* WORK TO BE COMPLETED: Find the line in the data below that contains "(lens.dropLast.sum < pub". Return that line and all the lines after it, unchanged.

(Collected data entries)
-- ==== Sys2Proof/Certificates/Slice0/Obligations.lean ====
section
/-!
DEFINITION. The statements about the machine: each is a proposition under `Obligations`, listed in OBLIGATIONS.json.
-/
open Sys2Proof Sys2Proof.Machine

/-- A step runs the command at the front of the queue. For every state whose queue starts with command c, a step is exec
of c on the state with the queue's rest. (INDEX.md) -/
def Obligations.StepRunsFrontCommand : Prop :=
  ∀ (c : Instr) (rest : List Instr) (s : State), s.pending = c :: rest → step s = exec c { s with pending := rest }

/-- With no command waiting a step is one nanosecond of the clapper clock. On an empty queue a step changes the clapper
alone (the model's choice, log entry 24): the count advances by 1 while no offset is slewed away, and never by more than
2 otherwise. (14 R397, 14 R398) -/
def Obligations.EmptyQueueStepTicksClapper : Prop :=
  ∀ s : State, s.pending = [] →
    ∃ c : Clapper, step s = .next { s with clap := c } ∧ (s.clap.slew = 0 → c.count = s.clap.count + 1) ∧
      (c.count = s.clap.count ∨ c.count = s.clap.count + 1 ∨ c.count = s.clap.count + 2) ∧
      c.role = s.clap.role ∧ c.state = s.clap.state ∧ c.offset = s.clap.offset ∧ c.depth = s.clap.depth

/-- No command stops the machine, and none changes the queue of waiting commands. For every command and every state,
exec answers a next state, with the queue as it was: the sender alone adds commands and step alone removes them. Where
the spec is silent the clauses follow the model's choices of log entry 1. (INDEX.md, 10 R274) -/
def Obligations.EveryCommandCompletesAndKeepsQueue : Prop :=
  ∀ (c : Instr) (s : State), ∃ t, exec c s = .next t ∧ t.pending = s.pending

/-- Reset leaves each register at the value its table gives. After reset no command waits, every reel is disabled with
HEAD, TAIL, EPOCH and NEXTSEQ 0 (reels 0 and 1 fixed as Table 10-10 has them), the clapper is FREE at count 0 with DEPTH
7 and AUTO 1, the budget registers, hub, link, laggard, dailies and core registers hold their Reset values, memory lists
nothing, and no shot, session, region or collective exists.
(10 R272, 10 R273, 11 R292, 13 R362, 14 R399, 14 R403, 16 R463, 11 R306, 12 R335, 12 R340, 12 R343, 09 R259) -/
def Obligations.ResetLeavesTheSpecsValues : Prop :=
  let s := State.reset
  s.pending = [] ∧ s.tracked = [] ∧ s.hbm.mem = [] ∧ s.hbm.slates = [] ∧ s.sec.regions = [] ∧ s.sec.sessions = [] ∧
  s.links.open_ = [] ∧
  (∀ n : Nat, (s.reel n).en = false ∧ (s.reel n).head = 0 ∧ (s.reel n).tail = 0 ∧ (s.reel n).epoch = 0 ∧ (s.reel n).nextSeq = 0 ∧
    (s.reel n).notifyMb = 0x20 ∧ (s.reel n).held = false ∧ (s.reel n).owner = (if n = 1 then 1 else 0) ∧
    (s.reel n).prio = (if n < 2 then 0 else 3) ∧ (s.reel n).admin = decide (n < 2)) ∧
  s.glb.devId = 0 ∧ s.glb.idLock = false ∧ s.glb.pin64 = 0 ∧ s.glb.memBusy = false ∧ s.glb.rsvWrites = 0 ∧ s.glb.contKey = 0 ∧
  s.glb.flogBase = 0 ∧ s.glb.flogHead = 0 ∧ s.glb.flogLost = 0 ∧ s.glb.period = 6 ∧ s.glb.deferMax = 0x0C ∧ s.glb.dailyEn = true ∧
  s.clap.count = 0 ∧ s.clap.role = 0 ∧ s.clap.auto = true ∧ s.clap.state = 0 ∧ s.clap.depth = 7 ∧ s.clap.offset = 0 ∧
  s.pwr.cap = 0x0E10 ∧ s.pwr.thr = 0x05DC ∧ s.pwr.dstep = 0x96 ∧ s.pwr.rampUp = 0xC8 ∧ s.pwr.rampDn = 0xC8 ∧ s.pwr.valve = 0x64 ∧
  s.links.retryExp = 0x14 ∧ s.links.reroute = true ∧
  (∀ h : Nat, (s.hub h).scrubH = 0x18 ∧ (s.hub h).age = 0x10 ∧ (s.hub h).cap0 = 1 ∧ (s.hub h).hot = false) ∧
  (∀ p : Nat, (s.port p).en = true ∧ (s.port p).state = 0 ∧ (s.port p).credits = [512, 128, 64, 64]) ∧
  (∀ i : Nat, (s.route i).valid = false ∧ (s.route i).alt = 0x1F) ∧
  (∀ d : Nat, (s.die d).lagSwap = true ∧ (s.die d).lagThresh = 0x0F ∧ (s.die d).lagCount = 0x40 ∧ (s.die d).cue.en = false) ∧
  (∀ c : CoreId, (s.core c).role = 5 ∧ (s.core c).logical = 0x3FF ∧ (s.core c).wdog = 0x10000000 ∧ (s.core c).pstate = 0)

/-- Every step keeps memory, slates and host memory in their one canonical form. Whatever the state, if HBM bytes,
slates and host bytes are listed with rising addresses and no default entries, they are so after a step, so equal
memories stay equal data. (11 R287, 12 R317, 11 R295) -/
def Obligations.StoresKeepTheirCanonicalForm : Prop :=
  ∀ s t : State, StoresCanonical s → step s = .next t → StoresCanonical t

/-- The reset state's stores have the canonical form. (12 R317) -/
def Obligations.ResetStoresAreCanonical : Prop := StoresCanonical State.reset

/-- No step ever changes the fixed fields of the admin reels or makes another reel one. Reel 0 keeps OWNER 0b00 and reel
1 OWNER 0b01, both keep ADMIN 1, PRIO 0b00 and EVAL 0, and no other reel has ADMIN 1. (10 R272, 10 R273) -/
def Obligations.AdminReelsStayFixed : Prop :=
  ∀ s t : State, AdminFixed s → step s = .next t → AdminFixed t

/-- The admin reels have their fixed fields at reset. (10 R272, 10 R273) -/
def Obligations.ResetAdminReelsAreFixed : Prop := AdminFixed State.reset

/-- A doorbell that meets every condition sets TAIL, any other only counts in DBREJ. For a write into the BAR2 page of a
reel that is not poisoned: when it is one aligned 64-bit write of the reel's owner (in a Secure stream where the tenant
asks for one), EN is 1, bits [63:48] are 0, EPOCH agrees, TAIL does not go back and does not exceed the capacity, TAIL
becomes the word's TAIL, DBREJ stays and no other reel changes; otherwise nothing changes but DBREJ, one higher up to
saturation. (R275) -/
def Obligations.DoorbellAcceptedOrCounted : Prop :=
  ∀ (a : BarAccess) (s : State), a.off / 0x1000 < 1024 → a.poison = false →
    let n := a.off / 0x1000
    let r := s.reel n
    let tail : Word := a.val.setWidth 32
    let good : Prop := a.off % 0x1000 = 0 ∧ a.size = 8 ∧ r.owner.toNat = a.port.val ∧
      (a.ide = true ∨ (s.tenant r.tenant.toNat).reqIde = false) ∧ r.en = true ∧ a.val.toNat / 2 ^ 48 = 0 ∧
      a.val.toNat / 2 ^ 32 % 2 ^ 16 = r.epoch.toNat ∧ 0 ≤ (tail - r.tail).toInt ∧ (tail - r.head).toNat ≤ 2 ^ (r.size.toNat + 10)
    (good → ∃ t, exec (.doorbell a) s = .next t ∧ (t.reel n).tail = tail ∧ (t.reel n).dbRej = r.dbRej ∧ ∀ m : Nat, m ≠ n → t.reel m = s.reel m) ∧
    (¬ good → exec (.doorbell a) s = .next (s.setReel n { r with dbRej := satInc r.dbRej }))

/-- A flush sets HEAD to TAIL, advances EPOCH and notes NEXTSEQ, and changes only its reel. FLUSH discards the
undispatched shots of its reel, whatever its EN: HEAD becomes the last accepted TAIL, EPOCH advances by 1 modulo 2^16,
FLSEQ is NEXTSEQ, any predicate span ends; TAIL, NEXTSEQ, EN, HELD, the tracked shots and every other reel and unit
stay. FLDROP counts the discarded shots: with lens the LEN16 of the published headers in order, each 1 to 16, it is
their number when they fill the published units, the last perhaps partly published; and one more when the header behind
them cannot be read and units are left. Where the spec is silent the clauses follow the model's choices of log entry 56.
(10 R276, 10 R272) -/
def Obligations.FlushDiscardsWhatIsPublished : Prop :=
  ∀ (reel : Fin 1024) (s : State),
    let n := reel.val
    let r := s.reel n
    let pub := (r.tail - r.head).toNat
    ∃ d : Word,
      exec (.flush reel) s = .next (s.setReel n { r with
        head := r.tail, epoch := r.epoch + 1, flSeq := r.nextSeq, flDrop := d, ready := none, part := false, span := 0 }) ∧
      (∀ lens : List Nat, (∀ l ∈ lens, 1 ≤ l ∧ l ≤ 16) →
        (∀ k : Nat, k < lens.length →
          ∃ h, s.readUnit n (r.head.toNat + (lens.take k).sum) = .ok h ∧ leAt h 2 1 = lens.getD k 0) →
        (lens.dropLast.sum < pub → pub ≤ lens.sum → d = BitVec.ofNat 32 lens.length) ∧
        (∀ e, lens.sum < pub → s.readUnit n (r.head.toNat + lens.sum) = .error e → d = BitVec.ofNat 32 (lens.length + 1))) ∧
      (pub = 0 → d = 0)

* TASK RESULT:
        (lens.dropLast.sum < pub → pub ≤ lens.sum → d = BitVec.ofNat 32 lens.length) ∧
        (∀ e, lens.sum < pub → s.readUnit n (r.head.toNat + lens.sum) = .error e → d = BitVec.ofNat 32 (lens.length + 1))) ∧
      (pub = 0 → d = 0)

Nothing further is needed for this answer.